Чем и как объясняется настоящая эпидемия военных переворотов в африканских странах в последнее время?
Чем и как объясняется настоящая эпидемия военных переворотов в африканских странах в последнее время? Есть ли хотя бы одна общая причина, вызвавшая эти перевороты? Что можно сказать об участии любых внешних сил во всех этих событиях? Какое влияние на происходящее оказал явный рост террористических угроз на всем континенте? И почему военная служба – почти единственный “социальный лифт” в большинстве африканских стран?
Вечером 1 февраля попытка военного переворота произошла в Гвинее-Бисау, одном из беднейших государств мира, находящемся в Западной Африке. Президент Гвинеи-Бисау Умаро Сисоку Эмбало заявил, что стрельба в столице страны городе Бисау возле дома правительства длилась несколько часов, есть погибшие. После начала перестрелки остановилась работа аэропорта, банков, госучреждений и коммерческих предприятий отмечает издание Радио Свобода. При этом ни одна из политических сил Гвинеи-Бисау ответственность за случившееся на себя не взяла. Некая пока не установленная группа нападавших, хорошо вооруженная, была в гражданской одежде, но выглядели они и действовали как профессиональные солдаты. Куда они потом разбежались, также пока непонятно.
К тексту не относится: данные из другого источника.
/-- One test of the pack has run on a unit (R699). -/
def execPackTestComplete (unit : UnitRef) (test : Nat) (match_ last : Bool) (s : State) : Out :=
  .next (match s.flt.pack, s.flt.window with
    | some p, some w =>
      if !s.flt.windowOpen || !s.canTest || !w.classes.getLsbD unit.cls || !p.classes.getLsbD unit.cls || p.tests ≤ test ||
          s.packTurn unit.cls ≠ some unit.idx then s
      else
        let f := s.flt
        let s : State := { s with flt := { f with
          packRuns := f.packRuns + 1, packFails := f.packFails + b2n (!match_)
          packDone := if last then f.packDone ++ [unit] else f.packDone } }
        if match_ then s
        else
          let v := s.unitValley unit
          let (s, seq) := s.errorSeq { source := 0x0A, event := 0xC, cls := unit.cls, unit := unit.idx, valley := v.getD 0xFF, flags := 2, index := test } [unit]
          s.event 0x0A 4 (unitCode unit) (leBytes 8 seq) v
    | _, _ => s)

/-- The entries of a pack fill it exactly to its signature. -/
def packEntries : Nat → Bytes → Bool
  | 0, b => b.isEmpty
  | k + 1, b => 8 ≤ b.length && 8 + u32 b 4 ≤ b.length && packEntries k (b.drop (8 + u32 b 4))

def packFramed (b : Bytes) : Bool :=
  u32 b 0 = 0x4B434150 && u16 b 4 = 1 && u32 b 16 = b.length && 160 ≤ b.length &&
  packEntries (u32 b 12) ((b.take (b.length - 96)).drop 64)

/-- A signature under the pack-signing key: the owner key when one is fused, which fails where its hash does (R721, R743). -/
def State.packSigned (s : State) (msg sig : Bytes) : Bool :=
  match s.sec.ownerKeyHash with
  | some _ => (s.ownerKey.map fun h => Config.sigOk h msg sig).getD false
  | none => Config.sigOk vendorKeyHash msg sig

/-- Check a pack and take it (R716): status, DETAIL. -/
def State.loadPack (s : State) (a n : Nat) : State × St × Nat :=
  let b := s.bytes a n
  let signed_ := s.packSigned (b.take (n - 96)) (b.drop (n - 96))
  let p : Pack := { id := u16 b 6, version := u32 b 8, tests := u32 b 12, classes := BitVec.ofNat 16 (u16 b 20) }
  if u32 b 0 = 0x4B434150 && u16 b 4 = 1 && (p.tests = 0 || 65536 < p.tests) then (s, .badField, 0)
  else if s.poisoned a n || !packFramed b then (s, .checkFailed, 1)
  else if !signed_ then (s, .checkFailed, 2)
  else if ((s.flt.pack.map fun q => q.id == p.id && decide (p.version ≤ q.version)).getD false) then (s, .stale, 0)
  else if s.flt.windowOpen then ({ s with flt := { s.flt with packNext := some p, packGone := false } }, .ok, 0)
  else ({ s with flt := { s.flt with pack := some p, packNext := none, packGone := false } }, .ok, 0)

def fltPackLoad : Msg where
  op := 0x0A06
  mark := .dm
  cls := .o
  len := lenIs 16
  field := fun r _ => if bit (u8 r.pay 12) 0 then none else firstBad [(u32 r.pay 8 < 64 || 16777216 < u32 r.pay 8, 8)]
  run := fun r s =>
    let a := u64 r.pay 0
    let n := u32 r.pay 8
    let f := s.flt
    if bit (u8 r.pay 12) 0 then
      Res.okay { s with flt := if f.windowOpen then { f with packGone := true, packNext := none } else { f with pack := none, packNext := none } }
    else if !((inHbm a && inHbm (a + n - 1)) || (inHost a && inHost (a + n - 1))) || !rangeAll s.populated a n then Res.fail s .conflict
    else { s, st := .pending
           after := fun s =>
             let (s, st, d) := s.loadPack a n
             s.done r.deferred st d [] }

def execFltPackLoad (via : Via) (s : State) : Out := serve fltPackLoad via s

/-! ## Messages (R714, R715, R717) -/

/-- The fraction a valley will have after every change armed. -/
def State.nextFraction (s : State) (v : Nat) : Nat :=
  (s.valley v).changes.foldl (fun x a => match a.change with | .checked c => c | _ => x) (lookD s.flt.checked v 0)

def fltCheckedSet : Msg where
  op := 0x0A03
  mark := .dm
  cls := .o
  len := lenIs 4
  field := fun r _ => firstBad [(7 < u8 r.pay 0, 0), (5 < u8 r.pay 1, 1)]
  run := fun r s =>
    let v := u8 r.pay 0
    if (s.profile v).isNone then Res.fail s .conflict
    else if s.nextFraction v = u8 r.pay 1 then Res.okay s
    else { s := s.arm v (.checked (u8 r.pay 1)) (some r.deferred), st := .pending, after := fun s => s.boundaryIfStopped v }

def execFltCheckedSet (via : Via) (s : State) : Out := serve fltCheckedSet via s

def unitOf (p : Bytes) : UnitRef := { cls := u8 p 0, idx := u16 p 2 }

def unitAbsent (r : Req) (s : State) : Bool :=
  let u := unitOf r.pay
  u.cls ≤ 9 && u.idx < classSize u.cls && !s.hasUnit u

def unitField (r : Req) (_ : State) : Option Nat :=
  let u := unitOf r.pay
  firstBad [(u.cls = 0 || 9 < u.cls, 0), (classSize u.cls ≤ u.idx, 2)]

def fltSelftestRun : Msg where
  op := 0x0A04
  mark := .dm
  cls := .o
  len := lenIs 4
  absent := unitAbsent
  field := unitField
  run := fun r s =>
    let u := unitOf r.pay
    let ts := if s.flt.tests.any fun t => t.unit = u then s.flt.tests else s.flt.tests ++ [{ unit := u }]
    Res.pend { s with flt := { s.flt with tests := ts.map fun t => if t.unit = u then { t with waiters := t.waiters ++ [r.deferred] } else t } }

def execFltSelftestRun (via : Via) (s : State) : Out := serve fltSelftestRun via s

def fltUnitReadmit : Msg where
  op := 0x0A05
  mark := .dm
  cls := .o
  len := lenIs 4
  absent := unitAbsent
  field := unitField
  run := fun r s =>
    let u := unitOf r.pay
    if u.cls = 4 || u.cls = 5 then Res.fail s .conflict
    else if !s.isRetired u.cls u.idx then Res.okay s
    else if s.flt.readmits.any fun x => x.unit = u then Res.fail s .busy
    else if 4 ≤ s.flt.readmits.length then Res.fail s .noResource
    else
      let ts := if s.flt.tests.any fun t => t.unit = u then s.flt.tests else s.flt.tests ++ [{ unit := u }]
      Res.pend { s with flt := { s.flt with tests := ts, readmits := s.flt.readmits ++ [{ unit := u, done := r.deferred }] } }

def execFltUnitReadmit (via : Via) (s : State) : Out := serve fltUnitReadmit via s

def windowField (p : Bytes) : Option Nat :=
  firstBad [(u32 p 0 < 1000 || 86400000 < u32 p 0, 0), (u32 p 0 ≤ u32 p 4, 4), (u32 p 8 = 0 || u32 p 0 / 4 < u32 p 8, 8),
    (u8 p 14 = 0 || 8 < u8 p 14, 14)]

def windowOf (p : Bytes) : Window :=
  { periodMs := u32 p 0, offsetMs := u32 p 4, lengthMs := u32 p 8, classes := BitVec.ofNat 16 (u16 p 12), share := u8 p 14 }

def fltWindowSet : Msg where
  op := 0x0A07
  mark := .dm
  cls := .o
  len := lenIs 16
  field := fun r _ => windowField r.pay
  run := fun r s => Res.okay { s with flt := { s.flt with windowNext := some (windowOf r.pay) } }

def execFltWindowSet (via : Via) (s : State) : Out := serve fltWindowSet via s

end Sys2Proof.Machine
end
В целом прошедший год для Африканского континента отметился рекордным количеством государственных переворотов. Чад, Мали, Гвинея, Судан. И уже в январе этого года все продолжилось – военный переворот произошел в Республике Буркина-Фасо, и вот теперь, хотя и неудачный, в Гвинее-Бисау.
Казалось бы, в Африке в наши дни, пережившей когда-то в общей сложности более 200 военных переворотов с периода деколонизации в 50–70-е годы 20-го века, приведших к той или иной смене власти (большая часть их десятилетиями приходилась на беднейшую Западную Африку), это явление уже ушло в историю и перестало представлять опасность. Однако, как выяснилось, нет. На днях Генеральный секретарь ООН Антониу Гуттериш прямо констатировал, что в Африке, помимо эпидемии COVID-19, началась и “эпидемия переворотов”.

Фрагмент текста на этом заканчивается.